Write out exactly the lines of the material below, beginning at the top and ending at the line that contains "s.msixTable := rfl".

(Dataset excerpts begins)

-- ==== Sys2Proof/Laws/State.lean ====
section
/-!
SUPPORT. Sys2Proof/Laws/State.lean: which fields of the state each plain update leaves alone, one lemma per field and update.
-/
namespace Sys2Proof.Machine

/-! setReg -/

@[simp] theorem cmds_setReg (a : Nat) (w : Word) (s : State) : (setReg a w s).cmds = s.cmds := rfl
@[simp] theorem log_setReg (a : Nat) (w : Word) (s : State) : (setReg a w s).log = s.log := rfl
@[simp] theorem rings_setReg (a : Nat) (w : Word) (s : State) : (setReg a w s).rings = s.rings := rfl
@[simp] theorem msixMask_setReg (a : Nat) (w : Word) (s : State) : (setReg a w s).msixMask = s.msixMask := rfl
@[simp] theorem msixPba_setReg (a : Nat) (w : Word) (s : State) : (setReg a w s).msixPba = s.msixPba := rfl
@[simp] theorem msixTable_setReg (a : Nat) (w : Word) (s : State) : (setReg a w s).msixTable = s.msixTable := rfl
@[simp] theorem time_setReg (a : Nat) (w : Word) (s : State) : (setReg a w s).time = s.time := rfl
@[simp] theorem pwr_setReg (a : Nat) (w : Word) (s : State) : (setReg a w s).pwr = s.pwr := rfl
@[simp] theorem boot_setReg (a : Nat) (w : Word) (s : State) : (setReg a w s).boot = s.boot := rfl
@[simp] theorem ports_setReg (a : Nat) (w : Word) (s : State) : (setReg a w s).ports = s.ports := rfl
@[simp] theorem nbw_setReg (a : Nat) (w : Word) (s : State) : (setReg a w s).nbw = s.nbw := rfl
@[simp] theorem bbw_setReg (a : Nat) (w : Word) (s : State) : (setReg a w s).bbw = s.bbw := rfl
@[simp] theorem ncal_setReg (a : Nat) (w : Word) (s : State) : (setReg a w s).ncal = s.ncal := rfl
@[simp] theorem bcn_setReg (a : Nat) (w : Word) (s : State) : (setReg a w s).bcn = s.bcn := rfl
@[simp] theorem plan_setReg (a : Nat) (w : Word) (s : State) : (setReg a w s).plan = s.plan := rfl
@[simp] theorem eng_setReg (a : Nat) (w : Word) (s : State) : (setReg a w s).eng = s.eng := rfl
@[simp] theorem bq_setReg (a : Nat) (w : Word) (s : State) : (setReg a w s).bq = s.bq := rfl
@[simp] theorem mem_setReg (a : Nat) (w : Word) (s : State) : (setReg a w s).mem = s.mem := rfl
@[simp] theorem tru_setReg (a : Nat) (w : Word) (s : State) : (setReg a w s).tru = s.tru := rfl
@[simp] theorem mac_setReg (a : Nat) (w : Word) (s : State) : (setReg a w s).mac = s.mac := rfl
@[simp] theorem cip_setReg (a : Nat) (w : Word) (s : State) : (setReg a w s).cip = s.cip := rfl
@[simp] theorem link_setReg (a : Nat) (w : Word) (s : State) : (setReg a w s).link = s.link := rfl
@[simp] theorem sto_setReg (a : Nat) (w : Word) (s : State) : (setReg a w s).sto = s.sto := rfl
@[simp] theorem pair_setReg (a : Nat) (w : Word) (s : State) : (setReg a w s).pair = s.pair := rfl
@[simp] theorem sen_setReg (a : Nat) (w : Word) (s : State) : (setReg a w s).sen = s.sen := rfl
@[simp] theorem mgt_setReg (a : Nat) (w : Word) (s : State) : (setReg a w s).mgt = s.mgt := rfl
@[simp] theorem ser_setReg (a : Nat) (w : Word) (s : State) : (setReg a w s).ser = s.ser := rfl
@[simp] theorem draws_setReg (a : Nat) (w : Word) (s : State) : (setReg a w s).draws = s.draws := rfl
@[simp] theorem frees_setReg (a : Nat) (w : Word) (s : State) : (setReg a w s).frees = s.frees := rfl
@[simp] theorem emits_setReg (a : Nat) (w : Word) (s : State) : (setReg a w s).emits = s.emits := rfl
@[simp] theorem pending_setReg (a : Nat) (w : Word) (s : State) : (setReg a w s).pending = s.pending := rfl

/-! setI -/

@[simp] theorem cmds_setI (p : Page) (f : Field) (i v : Nat) (s : State) : (setI p f i v s).cmds = s.cmds := cmds_setReg _ _ _
@[simp] theorem log_setI (p : Page) (f : Field) (i v : Nat) (s : State) : (setI p f i v s).log = s.log := log_setReg _ _ _
@[simp] theorem rings_setI (p : Page) (f : Field) (i v : Nat) (s : State) : (setI p f i v s).rings = s.rings := rings_setReg _ _ _
@[simp] theorem msixMask_setI (p : Page) (f : Field) (i v : Nat) (s : State) : (setI p f i v s).msixMask = s.msixMask := msixMask_setReg _ _ _
@[simp] theorem msixPba_setI (p : Page) (f : Field) (i v : Nat) (s : State) : (setI p f i v s).msixPba = s.msixPba := msixPba_setReg _ _ _
@[simp] theorem msixTable_setI (p : Page) (f : Field) (i v : Nat) (s : State) : (setI p f i v s).msixTable = s.msixTable := msixTable_setReg _ _ _
@[simp] theorem time_setI (p : Page) (f : Field) (i v : Nat) (s : State) : (setI p f i v s).time = s.time := time_setReg _ _ _
@[simp] theorem pwr_setI (p : Page) (f : Field) (i v : Nat) (s : State) : (setI p f i v s).pwr = s.pwr := pwr_setReg _ _ _
@[simp] theorem boot_setI (p : Page) (f : Field) (i v : Nat) (s : State) : (setI p f i v s).boot = s.boot := boot_setReg _ _ _
@[simp] theorem ports_setI (p : Page) (f : Field) (i v : Nat) (s : State) : (setI p f i v s).ports = s.ports := ports_setReg _ _ _
@[simp] theorem nbw_setI (p : Page) (f : Field) (i v : Nat) (s : State) : (setI p f i v s).nbw = s.nbw := nbw_setReg _ _ _
@[simp] theorem bbw_setI (p : Page) (f : Field) (i v : Nat) (s : State) : (setI p f i v s).bbw = s.bbw := bbw_setReg _ _ _
@[simp] theorem ncal_setI (p : Page) (f : Field) (i v : Nat) (s : State) : (setI p f i v s).ncal = s.ncal := ncal_setReg _ _ _
@[simp] theorem bcn_setI (p : Page) (f : Field) (i v : Nat) (s : State) : (setI p f i v s).bcn = s.bcn := bcn_setReg _ _ _
@[simp] theorem plan_setI (p : Page) (f : Field) (i v : Nat) (s : State) : (setI p f i v s).plan = s.plan := plan_setReg _ _ _
@[simp] theorem eng_setI (p : Page) (f : Field) (i v : Nat) (s : State) : (setI p f i v s).eng = s.eng := eng_setReg _ _ _
@[simp] theorem bq_setI (p : Page) (f : Field) (i v : Nat) (s : State) : (setI p f i v s).bq = s.bq := bq_setReg _ _ _
@[simp] theorem mem_setI (p : Page) (f : Field) (i v : Nat) (s : State) : (setI p f i v s).mem = s.mem := mem_setReg _ _ _
@[simp] theorem tru_setI (p : Page) (f : Field) (i v : Nat) (s : State) : (setI p f i v s).tru = s.tru := tru_setReg _ _ _
@[simp] theorem mac_setI (p : Page) (f : Field) (i v : Nat) (s : State) : (setI p f i v s).mac = s.mac := mac_setReg _ _ _
@[simp] theorem cip_setI (p : Page) (f : Field) (i v : Nat) (s : State) : (setI p f i v s).cip = s.cip := cip_setReg _ _ _
@[simp] theorem link_setI (p : Page) (f : Field) (i v : Nat) (s : State) : (setI p f i v s).link = s.link := link_setReg _ _ _
@[simp] theorem sto_setI (p : Page) (f : Field) (i v : Nat) (s : State) : (setI p f i v s).sto = s.sto := sto_setReg _ _ _
@[simp] theorem pair_setI (p : Page) (f : Field) (i v : Nat) (s : State) : (setI p f i v s).pair = s.pair := pair_setReg _ _ _
@[simp] theorem sen_setI (p : Page) (f : Field) (i v : Nat) (s : State) : (setI p f i v s).sen = s.sen := sen_setReg _ _ _
@[simp] theorem mgt_setI (p : Page) (f : Field) (i v : Nat) (s : State) : (setI p f i v s).mgt = s.mgt := mgt_setReg _ _ _
@[simp] theorem ser_setI (p : Page) (f : Field) (i v : Nat) (s : State) : (setI p f i v s).ser = s.ser := ser_setReg _ _ _
@[simp] theorem draws_setI (p : Page) (f : Field) (i v : Nat) (s : State) : (setI p f i v s).draws = s.draws := draws_setReg _ _ _
@[simp] theorem frees_setI (p : Page) (f : Field) (i v : Nat) (s : State) : (setI p f i v s).frees = s.frees := frees_setReg _ _ _
@[simp] theorem emits_setI (p : Page) (f : Field) (i v : Nat) (s : State) : (setI p f i v s).emits = s.emits := emits_setReg _ _ _
@[simp] theorem pending_setI (p : Page) (f : Field) (i v : Nat) (s : State) : (setI p f i v s).pending = s.pending := pending_setReg _ _ _

/-! setF -/

@[simp] theorem cmds_setF (p : Page) (f : Field) (v : Nat) (s : State) : (setF p f v s).cmds = s.cmds := cmds_setI _ _ _ _ _
@[simp] theorem log_setF (p : Page) (f : Field) (v : Nat) (s : State) : (setF p f v s).log = s.log := log_setI _ _ _ _ _
@[simp] theorem rings_setF (p : Page) (f : Field) (v : Nat) (s : State) : (setF p f v s).rings = s.rings := rings_setI _ _ _ _ _
@[simp] theorem msixMask_setF (p : Page) (f : Field) (v : Nat) (s : State) : (setF p f v s).msixMask = s.msixMask := msixMask_setI _ _ _ _ _
@[simp] theorem msixPba_setF (p : Page) (f : Field) (v : Nat) (s : State) : (setF p f v s).msixPba = s.msixPba := msixPba_setI _ _ _ _ _
@[simp] theorem msixTable_setF (p : Page) (f : Field) (v : Nat) (s : State) : (setF p f v s).msixTable = s.msixTable := msixTable_setI _ _ _ _ _
@[simp] theorem time_setF (p : Page) (f : Field) (v : Nat) (s : State) : (setF p f v s).time = s.time := time_setI _ _ _ _ _
@[simp] theorem pwr_setF (p : Page) (f : Field) (v : Nat) (s : State) : (setF p f v s).pwr = s.pwr := pwr_setI _ _ _ _ _
@[simp] theorem boot_setF (p : Page) (f : Field) (v : Nat) (s : State) : (setF p f v s).boot = s.boot := boot_setI _ _ _ _ _
@[simp] theorem ports_setF (p : Page) (f : Field) (v : Nat) (s : State) : (setF p f v s).ports = s.ports := ports_setI _ _ _ _ _
@[simp] theorem nbw_setF (p : Page) (f : Field) (v : Nat) (s : State) : (setF p f v s).nbw = s.nbw := nbw_setI _ _ _ _ _
@[simp] theorem bbw_setF (p : Page) (f : Field) (v : Nat) (s : State) : (setF p f v s).bbw = s.bbw := bbw_setI _ _ _ _ _
@[simp] theorem ncal_setF (p : Page) (f : Field) (v : Nat) (s : State) : (setF p f v s).ncal = s.ncal := ncal_setI _ _ _ _ _
@[simp] theorem bcn_setF (p : Page) (f : Field) (v : Nat) (s : State) : (setF p f v s).bcn = s.bcn := bcn_setI _ _ _ _ _
@[simp] theorem plan_setF (p : Page) (f : Field) (v : Nat) (s : State) : (setF p f v s).plan = s.plan := plan_setI _ _ _ _ _
@[simp] theorem eng_setF (p : Page) (f : Field) (v : Nat) (s : State) : (setF p f v s).eng = s.eng := eng_setI _ _ _ _ _
@[simp] theorem bq_setF (p : Page) (f : Field) (v : Nat) (s : State) : (setF p f v s).bq = s.bq := bq_setI _ _ _ _ _
@[simp] theorem mem_setF (p : Page) (f : Field) (v : Nat) (s : State) : (setF p f v s).mem = s.mem := mem_setI _ _ _ _ _
@[simp] theorem tru_setF (p : Page) (f : Field) (v : Nat) (s : State) : (setF p f v s).tru = s.tru := tru_setI _ _ _ _ _
@[simp] theorem mac_setF (p : Page) (f : Field) (v : Nat) (s : State) : (setF p f v s).mac = s.mac := mac_setI _ _ _ _ _
@[simp] theorem cip_setF (p : Page) (f : Field) (v : Nat) (s : State) : (setF p f v s).cip = s.cip := cip_setI _ _ _ _ _
@[simp] theorem link_setF (p : Page) (f : Field) (v : Nat) (s : State) : (setF p f v s).link = s.link := link_setI _ _ _ _ _
@[simp] theorem sto_setF (p : Page) (f : Field) (v : Nat) (s : State) : (setF p f v s).sto = s.sto := sto_setI _ _ _ _ _
@[simp] theorem pair_setF (p : Page) (f : Field) (v : Nat) (s : State) : (setF p f v s).pair = s.pair := pair_setI _ _ _ _ _
@[simp] theorem sen_setF (p : Page) (f : Field) (v : Nat) (s : State) : (setF p f v s).sen = s.sen := sen_setI _ _ _ _ _
@[simp] theorem mgt_setF (p : Page) (f : Field) (v : Nat) (s : State) : (setF p f v s).mgt = s.mgt := mgt_setI _ _ _ _ _
@[simp] theorem ser_setF (p : Page) (f : Field) (v : Nat) (s : State) : (setF p f v s).ser = s.ser := ser_setI _ _ _ _ _
@[simp] theorem draws_setF (p : Page) (f : Field) (v : Nat) (s : State) : (setF p f v s).draws = s.draws := draws_setI _ _ _ _ _
@[simp] theorem frees_setF (p : Page) (f : Field) (v : Nat) (s : State) : (setF p f v s).frees = s.frees := frees_setI _ _ _ _ _
@[simp] theorem emits_setF (p : Page) (f : Field) (v : Nat) (s : State) : (setF p f v s).emits = s.emits := emits_setI _ _ _ _ _
@[simp] theorem pending_setF (p : Page) (f : Field) (v : Nat) (s : State) : (setF p f v s).pending = s.pending := pending_setI _ _ _ _ _

/-! setB -/

@[simp] theorem cmds_setB (p : Page) (f : Field) (b : Bool) (s : State) : (setB p f b s).cmds = s.cmds := cmds_setF _ _ _ _
@[simp] theorem log_setB (p : Page) (f : Field) (b : Bool) (s : State) : (setB p f b s).log = s.log := log_setF _ _ _ _
@[simp] theorem rings_setB (p : Page) (f : Field) (b : Bool) (s : State) : (setB p f b s).rings = s.rings := rings_setF _ _ _ _
@[simp] theorem msixMask_setB (p : Page) (f : Field) (b : Bool) (s : State) : (setB p f b s).msixMask = s.msixMask := msixMask_setF _ _ _ _
@[simp] theorem msixPba_setB (p : Page) (f : Field) (b : Bool) (s : State) : (setB p f b s).msixPba = s.msixPba := msixPba_setF _ _ _ _
@[simp] theorem msixTable_setB (p : Page) (f : Field) (b : Bool) (s : State) : (setB p f b s).msixTable = s.msixTable := msixTable_setF _ _ _ _
@[simp] theorem time_setB (p : Page) (f : Field) (b : Bool) (s : State) : (setB p f b s).time = s.time := time_setF _ _ _ _
@[simp] theorem pwr_setB (p : Page) (f : Field) (b : Bool) (s : State) : (setB p f b s).pwr = s.pwr := pwr_setF _ _ _ _
@[simp] theorem boot_setB (p : Page) (f : Field) (b : Bool) (s : State) : (setB p f b s).boot = s.boot := boot_setF _ _ _ _
@[simp] theorem ports_setB (p : Page) (f : Field) (b : Bool) (s : State) : (setB p f b s).ports = s.ports := ports_setF _ _ _ _
@[simp] theorem nbw_setB (p : Page) (f : Field) (b : Bool) (s : State) : (setB p f b s).nbw = s.nbw := nbw_setF _ _ _ _
@[simp] theorem bbw_setB (p : Page) (f : Field) (b : Bool) (s : State) : (setB p f b s).bbw = s.bbw := bbw_setF _ _ _ _
@[simp] theorem ncal_setB (p : Page) (f : Field) (b : Bool) (s : State) : (setB p f b s).ncal = s.ncal := ncal_setF _ _ _ _
@[simp] theorem bcn_setB (p : Page) (f : Field) (b : Bool) (s : State) : (setB p f b s).bcn = s.bcn := bcn_setF _ _ _ _
@[simp] theorem plan_setB (p : Page) (f : Field) (b : Bool) (s : State) : (setB p f b s).plan = s.plan := plan_setF _ _ _ _
@[simp] theorem eng_setB (p : Page) (f : Field) (b : Bool) (s : State) : (setB p f b s).eng = s.eng := eng_setF _ _ _ _
@[simp] theorem bq_setB (p : Page) (f : Field) (b : Bool) (s : State) : (setB p f b s).bq = s.bq := bq_setF _ _ _ _
@[simp] theorem mem_setB (p : Page) (f : Field) (b : Bool) (s : State) : (setB p f b s).mem = s.mem := mem_setF _ _ _ _
@[simp] theorem tru_setB (p : Page) (f : Field) (b : Bool) (s : State) : (setB p f b s).tru = s.tru := tru_setF _ _ _ _
@[simp] theorem mac_setB (p : Page) (f : Field) (b : Bool) (s : State) : (setB p f b s).mac = s.mac := mac_setF _ _ _ _
@[simp] theorem cip_setB (p : Page) (f : Field) (b : Bool) (s : State) : (setB p f b s).cip = s.cip := cip_setF _ _ _ _
@[simp] theorem link_setB (p : Page) (f : Field) (b : Bool) (s : State) : (setB p f b s).link = s.link := link_setF _ _ _ _
@[simp] theorem sto_setB (p : Page) (f : Field) (b : Bool) (s : State) : (setB p f b s).sto = s.sto := sto_setF _ _ _ _
@[simp] theorem pair_setB (p : Page) (f : Field) (b : Bool) (s : State) : (setB p f b s).pair = s.pair := pair_setF _ _ _ _
@[simp] theorem sen_setB (p : Page) (f : Field) (b : Bool) (s : State) : (setB p f b s).sen = s.sen := sen_setF _ _ _ _
@[simp] theorem mgt_setB (p : Page) (f : Field) (b : Bool) (s : State) : (setB p f b s).mgt = s.mgt := mgt_setF _ _ _ _
@[simp] theorem ser_setB (p : Page) (f : Field) (b : Bool) (s : State) : (setB p f b s).ser = s.ser := ser_setF _ _ _ _
@[simp] theorem draws_setB (p : Page) (f : Field) (b : Bool) (s : State) : (setB p f b s).draws = s.draws := draws_setF _ _ _ _
@[simp] theorem frees_setB (p : Page) (f : Field) (b : Bool) (s : State) : (setB p f b s).frees = s.frees := frees_setF _ _ _ _
@[simp] theorem emits_setB (p : Page) (f : Field) (b : Bool) (s : State) : (setB p f b s).emits = s.emits := emits_setF _ _ _ _
@[simp] theorem pending_setB (p : Page) (f : Field) (b : Bool) (s : State) : (setB p f b s).pending = s.pending := pending_setF _ _ _ _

(Dataset excerpts ends)

Output of the task –
-- ==== Sys2Proof/Laws/State.lean ====
section
/-!
SUPPORT. Sys2Proof/Laws/State.lean: which fields of the state each plain update leaves alone, one lemma per field and update.
-/
namespace Sys2Proof.Machine

/-! setReg -/

@[simp] theorem cmds_setReg (a : Nat) (w : Word) (s : State) : (setReg a w s).cmds = s.cmds := rfl
@[simp] theorem log_setReg (a : Nat) (w : Word) (s : State) : (setReg a w s).log = s.log := rfl
@[simp] theorem rings_setReg (a : Nat) (w : Word) (s : State) : (setReg a w s).rings = s.rings := rfl
@[simp] theorem msixMask_setReg (a : Nat) (w : Word) (s : State) : (setReg a w s).msixMask = s.msixMask := rfl
@[simp] theorem msixPba_setReg (a : Nat) (w : Word) (s : State) : (setReg a w s).msixPba = s.msixPba := rfl
@[simp] theorem msixTable_setReg (a : Nat) (w : Word) (s : State) : (setReg a w s).msixTable = s.msixTable := rfl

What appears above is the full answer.